Stored data:
-- Opening Marker --
/-- Major 0x33: vceq, vclt, vcle, vcne, vsel. -/
def decode33 (w : Nat) : Except Reject Instr :=
  match fld w 20 6 with
  | 0 => pick (6 < fld w 17 3) (fld w 16 1 != 0) (.vceq (.ofNat 3 (fld w 17 3)) (.ofNat 3 (fld w 13 3)) (.ofNat 4 (fld w 9 4)) (.ofNat 4 (fld w 5 4)) (.ofNat 3 (fld w 2 3)) (fld w 1 1 == 1) (fld w 0 1 == 1))
  | 1 => pick (6 < fld w 17 3) (fld w 16 1 != 0) (.vclt (.ofNat 3 (fld w 17 3)) (.ofNat 3 (fld w 13 3)) (.ofNat 4 (fld w 9 4)) (.ofNat 4 (fld w 5 4)) (.ofNat 3 (fld w 2 3)) (fld w 1 1 == 1) (fld w 0 1 == 1))
  | 2 => pick (6 < fld w 17 3) (fld w 16 1 != 0) (.vcle (.ofNat 3 (fld w 17 3)) (.ofNat 3 (fld w 13 3)) (.ofNat 4 (fld w 9 4)) (.ofNat 4 (fld w 5 4)) (.ofNat 3 (fld w 2 3)) (fld w 1 1 == 1) (fld w 0 1 == 1))
  | 3 => pick (6 < fld w 17 3) (fld w 16 1 != 0) (.vcne (.ofNat 3 (fld w 17 3)) (.ofNat 3 (fld w 13 3)) (.ofNat 4 (fld w 9 4)) (.ofNat 4 (fld w 5 4)) (.ofNat 3 (fld w 2 3)) (fld w 1 1 == 1) (fld w 0 1 == 1))
  | 4 => pick (6 < fld w 17 3) (fld w 1 1 != 0) (.vsel (.ofNat 3 (fld w 17 3)) (.ofNat 4 (fld w 13 4)) (.ofNat 4 (fld w 9 4)) (.ofNat 4 (fld w 5 4)) (.ofNat 3 (fld w 2 3)) (fld w 0 1 == 1))
  | _ => .error .illegal

/-- Major 0x34: vcvt, vquant, vpk3, vupk3. -/
def decode34 (w : Nat) : Except Reject Instr :=
  match fld w 20 6 with
  | 0 => pick (fld w 17 3 == fld w 5 3) (fld w 0 1 != 0 || fld w 8 1 != 0) (.vcvt (.ofNat 3 (fld w 17 3)) (.ofNat 4 (fld w 13 4)) (.ofNat 4 (fld w 9 4)) (.ofNat 3 (fld w 5 3)) (.ofNat 3 (fld w 2 3)) (fld w 1 1 == 1))
  | 1 => pick (fld w 0 1 == 0 || fld w 17 3 == 0 || fld w 17 3 == 4 || fld w 17 3 == 5) (false) (.vquant (.ofNat 3 (fld w 17 3)) (.ofNat 4 (fld w 13 4)) (.ofNat 4 (fld w 9 4)) (.ofNat 4 (fld w 5 4)) (.ofNat 3 (fld w 2 3)) (fld w 1 1 == 1))
  | 2 => pick (fld w 2 3 != 0 || fld w 1 1 != 0) (fld w 0 1 != 0 || fld w 5 4 != 0) (.vpk3 (.ofNat 3 (fld w 17 3)) (.ofNat 4 (fld w 13 4)) (.ofNat 4 (fld w 9 4)))
  | 3 => pick (fld w 2 3 != 0 || fld w 1 1 != 0) (fld w 0 1 != 0 || fld w 5 4 != 0) (.vupk3 (.ofNat 3 (fld w 17 3)) (.ofNat 4 (fld w 13 4)) (.ofNat 4 (fld w 9 4)))
  | _ => .error .illegal

/-- Major 0x35: vredsum, vredmax, vredmin, vexp2, vlog2, vrcp, vrsqrt, vtanh. -/
def decode35 (w : Nat) : Except Reject Instr :=
  match fld w 20 6 with
  | 0 => pick (6 < fld w 17 3) (fld w 0 2 != 0 || fld w 5 4 != 0) (.vredsum (.ofNat 3 (fld w 17 3)) (.ofNat 4 (fld w 13 4)) (.ofNat 4 (fld w 9 4)) (.ofNat 3 (fld w 2 3)))
  | 1 => pick (6 < fld w 17 3) (fld w 0 2 != 0 || fld w 5 4 != 0) (.vredmax (.ofNat 3 (fld w 17 3)) (.ofNat 4 (fld w 13 4)) (.ofNat 4 (fld w 9 4)) (.ofNat 3 (fld w 2 3)))
  | 2 => pick (6 < fld w 17 3) (fld w 0 2 != 0 || fld w 5 4 != 0) (.vredmin (.ofNat 3 (fld w 17 3)) (.ofNat 4 (fld w 13 4)) (.ofNat 4 (fld w 9 4)) (.ofNat 3 (fld w 2 3)))
  | 8 => pick (fld w 17 3 != 0) (fld w 0 1 != 0 || fld w 5 4 != 0) (.vexp2 (.ofNat 4 (fld w 13 4)) (.ofNat 4 (fld w 9 4)) (.ofNat 3 (fld w 2 3)) (fld w 1 1 == 1))
  | 9 => pick (fld w 17 3 != 0) (fld w 0 1 != 0 || fld w 5 4 != 0) (.vlog2 (.ofNat 4 (fld w 13 4)) (.ofNat 4 (fld w 9 4)) (.ofNat 3 (fld w 2 3)) (fld w 1 1 == 1))
  | 10 => pick (fld w 17 3 != 0) (fld w 0 1 != 0 || fld w 5 4 != 0) (.vrcp (.ofNat 4 (fld w 13 4)) (.ofNat 4 (fld w 9 4)) (.ofNat 3 (fld w 2 3)) (fld w 1 1 == 1))
  | 11 => pick (fld w 17 3 != 0) (fld w 0 1 != 0 || fld w 5 4 != 0) (.vrsqrt (.ofNat 4 (fld w 13 4)) (.ofNat 4 (fld w 9 4)) (.ofNat 3 (fld w 2 3)) (fld w 1 1 == 1))
  | 12 => pick (fld w 17 3 != 0) (fld w 0 1 != 0 || fld w 5 4 != 0) (.vtanh (.ofNat 4 (fld w 13 4)) (.ofNat 4 (fld w 9 4)) (.ofNat 3 (fld w 2 3)) (fld w 1 1 == 1))
  | _ => .error .illegal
-- Closing Marker --
• _WHAT TO DO_
Each entry above must be printed exactly as written.

• _TASK ANSWER_
/-- Major 0x33: vceq, vclt, vcle, vcne, vsel. -/
def decode33 (w : Nat) : Except Reject Instr :=
  match fld w 20 6 with
  | 0 => pick (6 < fld w 17 3) (fld w 16 1 != 0) (.vceq (.ofNat 3 (fld w 17 3)) (.ofNat 3 (fld w 13 3)) (.ofNat 4 (fld w 9 4)) (.ofNat 4 (fld w 5 4)) (.ofNat 3 (fld w 2 3)) (fld w 1 1 == 1) (fld w 0 1 == 1))
  | 1 => pick (6 < fld w 17 3) (fld w 16 1 != 0) (.vclt (.ofNat 3 (fld w 17 3)) (.ofNat 3 (fld w 13 3)) (.ofNat 4 (fld w 9 4)) (.ofNat 4 (fld w 5 4)) (.ofNat 3 (fld w 2 3)) (fld w 1 1 == 1) (fld w 0 1 == 1))
  | 2 => pick (6 < fld w 17 3) (fld w 16 1 != 0) (.vcle (.ofNat 3 (fld w 17 3)) (.ofNat 3 (fld w 13 3)) (.ofNat 4 (fld w 9 4)) (.ofNat 4 (fld w 5 4)) (.ofNat 3 (fld w 2 3)) (fld w 1 1 == 1) (fld w 0 1 == 1))
  | 3 => pick (6 < fld w 17 3) (fld w 16 1 != 0) (.vcne (.ofNat 3 (fld w 17 3)) (.ofNat 3 (fld w 13 3)) (.ofNat 4 (fld w 9 4)) (.ofNat 4 (fld w 5 4)) (.ofNat 3 (fld w 2 3)) (fld w 1 1 == 1) (fld w 0 1 == 1))
  | 4 => pick (6 < fld w 17 3) (fld w 1 1 != 0) (.vsel (.ofNat 3 (fld w 17 3)) (.ofNat 4 (fld w 13 4)) (.ofNat 4 (fld w 9 4)) (.ofNat 4 (fld w 5 4)) (.ofNat 3 (fld w 2 3)) (fld w 0 1 == 1))
  | _ => .error .illegal

/-- Major 0x34: vcvt, vquant, vpk3, vupk3. -/
def decode34 (w : Nat) : Except Reject Instr :=
  match fld w 20 6 with
  | 0 => pick (fld w 17 3 == fld w 5 3) (fld w 0 1 != 0 || fld w 8 1 != 0) (.vcvt (.ofNat 3 (fld w 17 3)) (.ofNat 4 (fld w 13 4)) (.ofNat 4 (fld w 9 4)) (.ofNat 3 (fld w 5 3)) (.ofNat 3 (fld w 2 3)) (fld w 1 1 == 1))
  | 1 => pick (fld w 0 1 == 0 || fld w 17 3 == 0 || fld w 17 3 == 4 || fld w 17 3 == 5) (false) (.vquant (.ofNat 3 (fld w 17 3)) (.ofNat 4 (fld w 13 4)) (.ofNat 4 (fld w 9 4)) (.ofNat 4 (fld w 5 4)) (.ofNat 3 (fld w 2 3)) (fld w 1 1 == 1))
  | 2 => pick (fld w 2 3 != 0 || fld w 1 1 != 0) (fld w 0 1 != 0 || fld w 5 4 != 0) (.vpk3 (.ofNat 3 (fld w 17 3)) (.ofNat 4 (fld w 13 4)) (.ofNat 4 (fld w 9 4)))
  | 3 => pick (fld w 2 3 != 0 || fld w 1 1 != 0) (fld w 0 1 != 0 || fld w 5 4 != 0) (.vupk3 (.ofNat 3 (fld w 17 3)) (.ofNat 4 (fld w 13 4)) (.ofNat 4 (fld w 9 4)))
  | _ => .error .illegal

/-- Major 0x35: vredsum, vredmax, vredmin, vexp2, vlog2, vrcp, vrsqrt, vtanh. -/
def decode35 (w : Nat) : Except Reject Instr :=
  match fld w 20 6 with
  | 0 => pick (6 < fld w 17 3) (fld w 0 2 != 0 || fld w 5 4 != 0) (.vredsum (.ofNat 3 (fld w 17 3)) (.ofNat 4 (fld w 13 4)) (.ofNat 4 (fld w 9 4)) (.ofNat 3 (fld w 2 3)))
  | 1 => pick (6 < fld w 17 3) (fld w 0 2 != 0 || fld w 5 4 != 0) (.vredmax (.ofNat 3 (fld w 17 3)) (.ofNat 4 (fld w 13 4)) (.ofNat 4 (fld w 9 4)) (.ofNat 3 (fld w 2 3)))
  | 2 => pick (6 < fld w 17 3) (fld w 0 2 != 0 || fld w 5 4 != 0) (.vredmin (.ofNat 3 (fld w 17 3)) (.ofNat 4 (fld w 13 4)) (.ofNat 4 (fld w 9 4)) (.ofNat 3 (fld w 2 3)))
  | 8 => pick (fld w 17 3 != 0) (fld w 0 1 != 0 || fld w 5 4 != 0) (.vexp2 (.ofNat 4 (fld w 13 4)) (.ofNat 4 (fld w 9 4)) (.ofNat 3 (fld w 2 3)) (fld w 1 1 == 1))
  | 9 => pick (fld w 17 3 != 0) (fld w 0 1 != 0 || fld w 5 4 != 0) (.vlog2 (.ofNat 4 (fld w 13 4)) (.ofNat 4 (fld w 9 4)) (.ofNat 3 (fld w 2 3)) (fld w 1 1 == 1))
  | 10 => pick (fld w 17 3 != 0) (fld w 0 1 != 0 || fld w 5 4 != 0) (.vrcp (.ofNat 4 (fld w 13 4)) (.ofNat 4 (fld w 9 4)) (.ofNat 3 (fld w 2 3)) (fld w 1 1 == 1))
  | 11 => pick (fld w 17 3 != 0) (fld w 0 1 != 0 || fld w 5 4 != 0) (.vrsqrt (.ofNat 4 (fld w 13 4)) (.ofNat 4 (fld w 9 4)) (.ofNat 3 (fld w 2 3)) (fld w 1 1 == 1))
  | 12 => pick (fld w 17 3 != 0) (fld w 0 1 != 0 || fld w 5 4 != 0) (.vtanh (.ofNat 4 (fld w 13 4)) (.ofNat 4 (fld w 9 4)) (.ofNat 3 (fld w 2 3)) (fld w 1 1 == 1))
  | _ => .error .illegal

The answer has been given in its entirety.